Penggunaan lampu pada tumbilotohe terus berkembang seiring kemajuan zaman. Dari padamala, lampu tumbilotohe berganti menjadi lampu botol. Berbahan baku minyak tanah. Penggunaan lampu botol ini terus bertahan hingga sekarang. Meski dari sisi jumlah penggunaannya tak se-semarak atau sebanyak sebelum-sebelumnya.
Selain menyajikan keindahan kerlap-kerlip nyala lampu, pelaksanaan tumbilotohe memiliki nilai ekonomis. Menjelang pelaksanaan tumbilotohe, para penjual lampu botol banyak yang bermunculan. Di Kota Gorontalo, misalnya, pedagang lampu botol untuk tumbilotohe dapat dengan mudah dijumpai di kompleks Pasar Sentral Kota Gorontalo. Ada pula di pinggiran beberapa ruas jalan utama di Kota Gorontalo. Salah satunya di Jl. Sam Ratulangi, Kelurahan Limba U1, Kecamatan Kota Selatan, Kota Gorontalo. Di kalangan masyarakat Kota Gorontalo dikenal dengan sebutan jalan depan RRI.
Di tempat itu ada beberapa pedagang yang khusus menjual lampu botol. Mereka hadir dan berjualan hanya saat menjelang malam tumbilotohe saja. Lampu botol yang dijual dibuat dari lampu botol bekas minuman berenergi dipadu dengan sumbu. Botol-botol tersebut umumnya dikumpulkan sejak beberapa waktu lalu sebelum ramadan. Selain itu ada pula dibeli dari para pengumpul botol bekas.
Harga untuk lampu botol yang ditawarkan bervariasi. Mulai Rp5 ribu untuk 3 buah hingga Rp10 ribu untuk 6 atau 7 buah lampu botol. Tergantung nego dan kesepakatan. Selain paket lengkap (botol dan sumbu), mereka juga menawarkan sumbu lampu yang dibanderol Rp1.000 per buah.
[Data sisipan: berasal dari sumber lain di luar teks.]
-- ==== Sys2Proof/Tests/Slice0.lean ====
section
/-! SUPPORT. Tests: the well-formedness checks, single steps against the manual's worked examples and rules, and for every
statement states that meet the premises of its clauses. -/

namespace Sys2Proof.Tests
open Sys2Proof Sys2Proof.Machine

set_option maxRecDepth 20000
set_option Elab.async false

/-! ## States -/

/-- A hub that runs, fed by KU. -/
def hub : State := { State.reset with
  cc := 900000, dev := { State.reset.dev with mode := .running }
  fd := { State.reset.fd with feed := .ku, uv := ⟨true, false⟩, ov := ⟨true, false⟩, vhost := true, hbusMv := 48000 } }

/-- The hub with port 5 changed. -/
def p5 (f : PortSt → PortSt) : State := hub.updPort 5 f

/-- The hub with a power of a and some of it to give. -/
def avail (a : Nat) (s : State) : State := { s with led := { s.led with avail := a, hard := a + 50 } }

/-- The hub with the stage of port 5 changed. -/
def st5 (f : StageSt → StageSt) : State := hub.updSt 5 f

/-- The hub with the wheel of port 3 changed from a running one. -/
def wh3 (f : WheelSt → WheelSt) : State := hub.updWh 3 fun w =>
  f { w with angctl := 0x805000D0, mode := .time, tpos := 3, tone := ⟨true, false⟩, synthCc := 899000 }

/-- A wheel whose tooth began d cycles ago. -/
def tooth (d : Nat) : State := wh3 fun w => { w with fallSeen := true, fall := BitVec.ofNat 32 (900000 - d) }

/-- The hub with counter 3 changed. -/
def ctr (f : Counter → Counter) : State := hub.updCounter 3 f

/-! ## Well-formedness: each check refuses an ill-formed command and passes a well-formed one -/

/-- A message with k objects. -/
def msgOf (k : Nat) : Msg := { id := 0, role := false, objs := List.replicate k 0 }

/-- A frame with k objects. -/
def frmOf (k : Nat) : FrameRx :=
  { sync := true, framing := true, addr := 0x10, hdr := 0, objs := List.replicate k 0, crc := 0 }

/-- Conversions of port n. -/
def smpOf (n : Port) : PortSample := { port := n, vPort := 0, vStage := 0, iPort := 0 }

/-- A read of Stone word k. -/
def srOf (k : Nat) : StoneRead := { word := k, normal := 0, low := 0, high := 0 }

/-- An empty transaction. -/
def xNone : Xact := { shape := .commandOnly, count := 0, bytes := [], ending := .stop, whole := true, rise := none }

/-- Only the policy cores complete ring operations and restart themselves (R269). -/
theorem test_wf_policy_core :
    (Instr.msgComplete 3).wf = false ∧ (Instr.pcAutoRestart 6).wf = false ∧ (Instr.msgComplete 4).wf = true := by decide

/-- SV has no RIPREQ, no restart bit and no watchdog of R263. -/
theorem test_wf_not_sv :
    (Instr.ripreqReq 6 .host).wf = false ∧ (Instr.imemRipenSafePoint 6).wf = false ∧ (Instr.ripenTimeout 6).wf = false
    ∧ (Instr.restart 6 .host).wf = false ∧ (Instr.watchdogExpiry 6).wf = false ∧ (Instr.restart 5 .host).wf = true := by
  decide

/-- Only W ports have a wheel (R376). -/
theorem test_wf_wheel_port :
    (Instr.toneLeadingEdge 12 0).wf = false ∧ (Instr.toneTrailingEdge 12 0).wf = false
    ∧ (Instr.angctlWrite 13 .host 0).wf = false ∧ (Instr.angleModeTimeout 14).wf = false ∧ (Instr.suspTimeout 15).wf = false
    ∧ (Instr.tokenReturn 12).wf = false ∧ (Instr.burstTolExpiry 12).wf = false ∧ (Instr.burstTmaxExpiry 12).wf = false
    ∧ (Instr.markStart 12).wf = false ∧ (Instr.markEnd 12).wf = false ∧ (Instr.angleUpdate 12 0).wf = false
    ∧ (Instr.markStart 11).wf = true := by decide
“Lampu dan sumbunya dibuat sendiri, dibantu dengan anggota keluarga yang lain,” ungkap Ratna, penjual lampu botol saat ditemui gopos.id, Rabu (20/4/2022).
Baca juga: Lapak Pasar Senggol Kota Gorontalo Hampir Rampung
Stok lampu botol yang disediakan oleh para pedagang bervariasi. Satu pedagang rata-rata menyiapkan stok 300-500 buah. Bahkan ada yang di atas 1.000 buah. Namun ada pula yang hanya berjumlah puluhan hingga seratusan botol. Umumnya mereka menerapkan sistem penjualan konsiyasi. Dari satu pedagang besar didistribusikan ke beberapa pedagang kecil.
Namun stok yang melimpah ini belum berbanding lurus dengan tingkat permintaan. Menjelang pelaksanaan tumbilotohe yang lebih kurang sepekan lagi, permintaan lampu botol justru masih sepi. Bahkan rata-rata pedagang mengaku masih kosong permintaan. Situasi yang bertolak 180 derajat dibandingkan lima atau enam tahun ke belakang. Yang saat itu permintaan sudah mulai melonjak saat memasuki pertengahan Ramadan.
“Saat ini masih sepi. Mudah-mudahan tiga atau dua hari sebelum tumbilotohe penjualan akan ramai,” ungkap Ratna penuh harap.
Transformasi penggunaan lampu untuk malam tumbilotohe, yang sebelumnya menggunakan lampu berbahan bakar minyak menjadi lampu listrik/lampu hias, menjadi salah satu faktor utama menurunnya tingkat permintaan lampu botol. Faktor lainnya adalah terbatasnya akses mendapatkan minyak tanah dan harganya yang lumayan mahal.
Bila pada era 1990-an hingga awal 2000-an, lampu botol menjadi primadona dalam pelaksanaan tumbilotohe, kini eksistensi tersebut mulai terselingi oleh lampu listrik/lampu hias. Bahkan beberapa waktu terakhir begitu kentara kesan bila lampu botol ‘hanyalah pelengkap’ pelaksanaan tumbilotohe. Dalam artian, penggunaan lampu botol sifatnya pemenuhan tradisi adat yang diwarisi dari generasi ke generasi. Sementara untuk fungsi keindahannya telah disubstitusi oleh lampu hias.(Farun/gopos)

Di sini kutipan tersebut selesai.